» **ASSIGNED TASK**: When the word "pathOperand" shows up in a line of the records below, copy that line.

(Collected data)
= Beginning of Section =

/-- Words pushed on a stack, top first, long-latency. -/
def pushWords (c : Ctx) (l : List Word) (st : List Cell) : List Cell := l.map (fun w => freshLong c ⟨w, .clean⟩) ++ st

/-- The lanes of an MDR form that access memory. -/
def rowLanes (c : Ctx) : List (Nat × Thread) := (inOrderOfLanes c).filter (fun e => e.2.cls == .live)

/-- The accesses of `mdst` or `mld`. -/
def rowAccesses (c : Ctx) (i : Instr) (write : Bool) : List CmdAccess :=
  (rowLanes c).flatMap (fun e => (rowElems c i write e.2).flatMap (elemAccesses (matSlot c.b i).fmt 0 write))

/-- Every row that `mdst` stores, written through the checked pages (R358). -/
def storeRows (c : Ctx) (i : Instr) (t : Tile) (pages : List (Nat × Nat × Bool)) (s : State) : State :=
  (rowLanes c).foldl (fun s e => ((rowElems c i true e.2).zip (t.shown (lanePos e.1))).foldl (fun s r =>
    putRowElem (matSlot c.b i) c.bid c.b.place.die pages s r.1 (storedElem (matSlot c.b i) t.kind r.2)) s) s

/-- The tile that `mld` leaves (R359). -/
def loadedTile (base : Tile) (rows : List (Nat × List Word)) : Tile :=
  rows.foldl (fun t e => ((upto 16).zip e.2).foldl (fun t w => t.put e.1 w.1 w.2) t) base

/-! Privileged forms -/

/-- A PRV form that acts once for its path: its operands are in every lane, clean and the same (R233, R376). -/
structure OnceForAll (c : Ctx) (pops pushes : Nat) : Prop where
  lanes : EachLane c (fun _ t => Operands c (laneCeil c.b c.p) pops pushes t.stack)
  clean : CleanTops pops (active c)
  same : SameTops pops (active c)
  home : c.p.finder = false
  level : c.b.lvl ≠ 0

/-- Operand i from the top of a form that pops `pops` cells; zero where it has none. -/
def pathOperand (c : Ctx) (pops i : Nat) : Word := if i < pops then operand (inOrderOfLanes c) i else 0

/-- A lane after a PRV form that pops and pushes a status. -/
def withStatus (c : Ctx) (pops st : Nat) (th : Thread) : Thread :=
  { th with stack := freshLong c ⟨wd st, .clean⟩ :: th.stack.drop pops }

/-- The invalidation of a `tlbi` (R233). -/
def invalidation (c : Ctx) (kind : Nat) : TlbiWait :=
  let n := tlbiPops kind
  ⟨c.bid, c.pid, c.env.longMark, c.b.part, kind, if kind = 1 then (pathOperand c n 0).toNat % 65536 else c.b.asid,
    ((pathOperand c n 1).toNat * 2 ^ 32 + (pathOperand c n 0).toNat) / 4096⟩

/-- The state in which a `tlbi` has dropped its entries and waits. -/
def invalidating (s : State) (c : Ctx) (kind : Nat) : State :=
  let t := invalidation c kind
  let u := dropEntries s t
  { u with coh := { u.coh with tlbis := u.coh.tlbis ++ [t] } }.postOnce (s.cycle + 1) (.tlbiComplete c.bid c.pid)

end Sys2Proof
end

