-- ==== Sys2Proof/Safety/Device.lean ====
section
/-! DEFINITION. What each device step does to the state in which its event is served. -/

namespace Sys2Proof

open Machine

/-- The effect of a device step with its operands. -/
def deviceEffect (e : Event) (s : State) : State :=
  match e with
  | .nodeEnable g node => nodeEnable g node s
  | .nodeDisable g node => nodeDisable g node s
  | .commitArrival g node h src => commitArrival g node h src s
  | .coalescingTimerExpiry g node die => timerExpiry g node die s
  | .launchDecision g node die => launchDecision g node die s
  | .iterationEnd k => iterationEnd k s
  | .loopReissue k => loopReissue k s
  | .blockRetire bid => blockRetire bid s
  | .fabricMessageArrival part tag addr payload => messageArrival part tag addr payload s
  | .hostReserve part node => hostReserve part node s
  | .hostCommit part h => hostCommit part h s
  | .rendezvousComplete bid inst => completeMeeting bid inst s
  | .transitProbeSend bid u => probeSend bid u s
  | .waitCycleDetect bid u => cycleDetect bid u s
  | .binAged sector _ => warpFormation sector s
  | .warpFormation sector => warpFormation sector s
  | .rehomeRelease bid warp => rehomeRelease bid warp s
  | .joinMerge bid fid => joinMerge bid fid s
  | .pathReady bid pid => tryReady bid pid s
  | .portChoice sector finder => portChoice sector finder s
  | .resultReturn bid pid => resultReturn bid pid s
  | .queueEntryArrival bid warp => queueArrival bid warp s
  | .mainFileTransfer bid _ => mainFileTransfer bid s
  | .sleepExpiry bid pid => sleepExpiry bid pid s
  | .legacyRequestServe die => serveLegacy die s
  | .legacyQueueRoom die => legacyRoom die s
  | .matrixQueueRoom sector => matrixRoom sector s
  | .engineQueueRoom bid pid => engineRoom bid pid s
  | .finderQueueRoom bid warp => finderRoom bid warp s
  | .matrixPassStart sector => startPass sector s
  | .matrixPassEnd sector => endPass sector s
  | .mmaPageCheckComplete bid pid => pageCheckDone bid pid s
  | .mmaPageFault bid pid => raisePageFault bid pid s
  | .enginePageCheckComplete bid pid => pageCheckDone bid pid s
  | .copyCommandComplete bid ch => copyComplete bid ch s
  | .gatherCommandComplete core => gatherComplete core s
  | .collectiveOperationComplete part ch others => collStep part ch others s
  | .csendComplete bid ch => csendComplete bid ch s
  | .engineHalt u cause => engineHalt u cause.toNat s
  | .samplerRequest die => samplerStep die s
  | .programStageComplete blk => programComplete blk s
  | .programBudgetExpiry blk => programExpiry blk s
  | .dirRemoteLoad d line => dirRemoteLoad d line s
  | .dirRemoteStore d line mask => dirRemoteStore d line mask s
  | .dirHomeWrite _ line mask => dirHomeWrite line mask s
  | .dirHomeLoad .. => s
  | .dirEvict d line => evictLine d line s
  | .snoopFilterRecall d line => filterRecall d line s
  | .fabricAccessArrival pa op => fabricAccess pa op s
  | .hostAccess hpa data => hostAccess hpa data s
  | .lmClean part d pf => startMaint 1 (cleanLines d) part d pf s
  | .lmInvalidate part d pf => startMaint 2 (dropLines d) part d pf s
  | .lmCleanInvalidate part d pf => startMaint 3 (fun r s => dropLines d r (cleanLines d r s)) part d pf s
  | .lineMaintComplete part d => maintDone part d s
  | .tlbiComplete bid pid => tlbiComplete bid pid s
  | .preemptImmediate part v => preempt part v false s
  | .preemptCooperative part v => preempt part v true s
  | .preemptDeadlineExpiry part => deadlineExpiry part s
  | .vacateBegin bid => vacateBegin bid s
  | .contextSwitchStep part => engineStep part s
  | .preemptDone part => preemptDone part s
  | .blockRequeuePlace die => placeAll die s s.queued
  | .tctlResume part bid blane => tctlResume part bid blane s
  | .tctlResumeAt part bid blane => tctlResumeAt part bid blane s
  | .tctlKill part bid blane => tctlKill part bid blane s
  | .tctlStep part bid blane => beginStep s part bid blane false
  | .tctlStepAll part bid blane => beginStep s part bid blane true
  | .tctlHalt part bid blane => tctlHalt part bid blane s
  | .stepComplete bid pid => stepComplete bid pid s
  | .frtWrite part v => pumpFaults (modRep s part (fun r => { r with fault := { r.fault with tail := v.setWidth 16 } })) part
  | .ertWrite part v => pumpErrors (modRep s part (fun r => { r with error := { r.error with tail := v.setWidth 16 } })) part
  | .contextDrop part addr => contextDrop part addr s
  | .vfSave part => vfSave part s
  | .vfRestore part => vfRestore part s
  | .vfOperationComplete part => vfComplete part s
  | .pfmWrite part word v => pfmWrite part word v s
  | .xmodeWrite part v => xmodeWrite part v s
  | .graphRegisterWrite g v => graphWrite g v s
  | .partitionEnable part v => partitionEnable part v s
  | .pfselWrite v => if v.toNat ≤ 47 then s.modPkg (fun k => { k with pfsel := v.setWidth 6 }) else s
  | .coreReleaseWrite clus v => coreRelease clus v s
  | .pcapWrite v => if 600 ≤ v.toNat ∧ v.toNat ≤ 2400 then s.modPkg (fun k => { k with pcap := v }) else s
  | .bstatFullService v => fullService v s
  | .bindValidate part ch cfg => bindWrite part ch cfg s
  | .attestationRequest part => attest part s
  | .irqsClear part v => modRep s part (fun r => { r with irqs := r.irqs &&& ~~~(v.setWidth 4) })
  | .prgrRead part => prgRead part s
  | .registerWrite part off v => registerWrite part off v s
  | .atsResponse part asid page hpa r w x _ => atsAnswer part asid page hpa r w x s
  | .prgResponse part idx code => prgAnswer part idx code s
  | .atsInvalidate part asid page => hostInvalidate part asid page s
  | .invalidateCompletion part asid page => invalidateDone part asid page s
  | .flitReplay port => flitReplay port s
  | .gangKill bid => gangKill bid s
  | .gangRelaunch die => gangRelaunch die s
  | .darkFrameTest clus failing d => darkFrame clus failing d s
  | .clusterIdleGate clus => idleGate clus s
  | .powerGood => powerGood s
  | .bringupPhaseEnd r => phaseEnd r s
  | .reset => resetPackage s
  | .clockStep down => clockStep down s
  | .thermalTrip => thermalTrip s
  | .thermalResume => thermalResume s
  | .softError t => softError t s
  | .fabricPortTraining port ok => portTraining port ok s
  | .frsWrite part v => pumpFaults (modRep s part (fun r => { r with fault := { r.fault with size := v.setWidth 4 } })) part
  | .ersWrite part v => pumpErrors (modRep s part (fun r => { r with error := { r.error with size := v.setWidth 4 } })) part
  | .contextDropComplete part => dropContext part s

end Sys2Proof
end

= End of Section =

» **REPLY**:
def pathOperand (c : Ctx) (pops i : Nat) : Word := if i < pops then operand (inOrderOfLanes c) i else 0
  ⟨c.bid, c.pid, c.env.longMark, c.b.part, kind, if kind = 1 then (pathOperand c n 0).toNat % 65536 else c.b.asid,
    ((pathOperand c n 1).toNat * 2 ^ 32 + (pathOperand c n 0).toNat) / 4096⟩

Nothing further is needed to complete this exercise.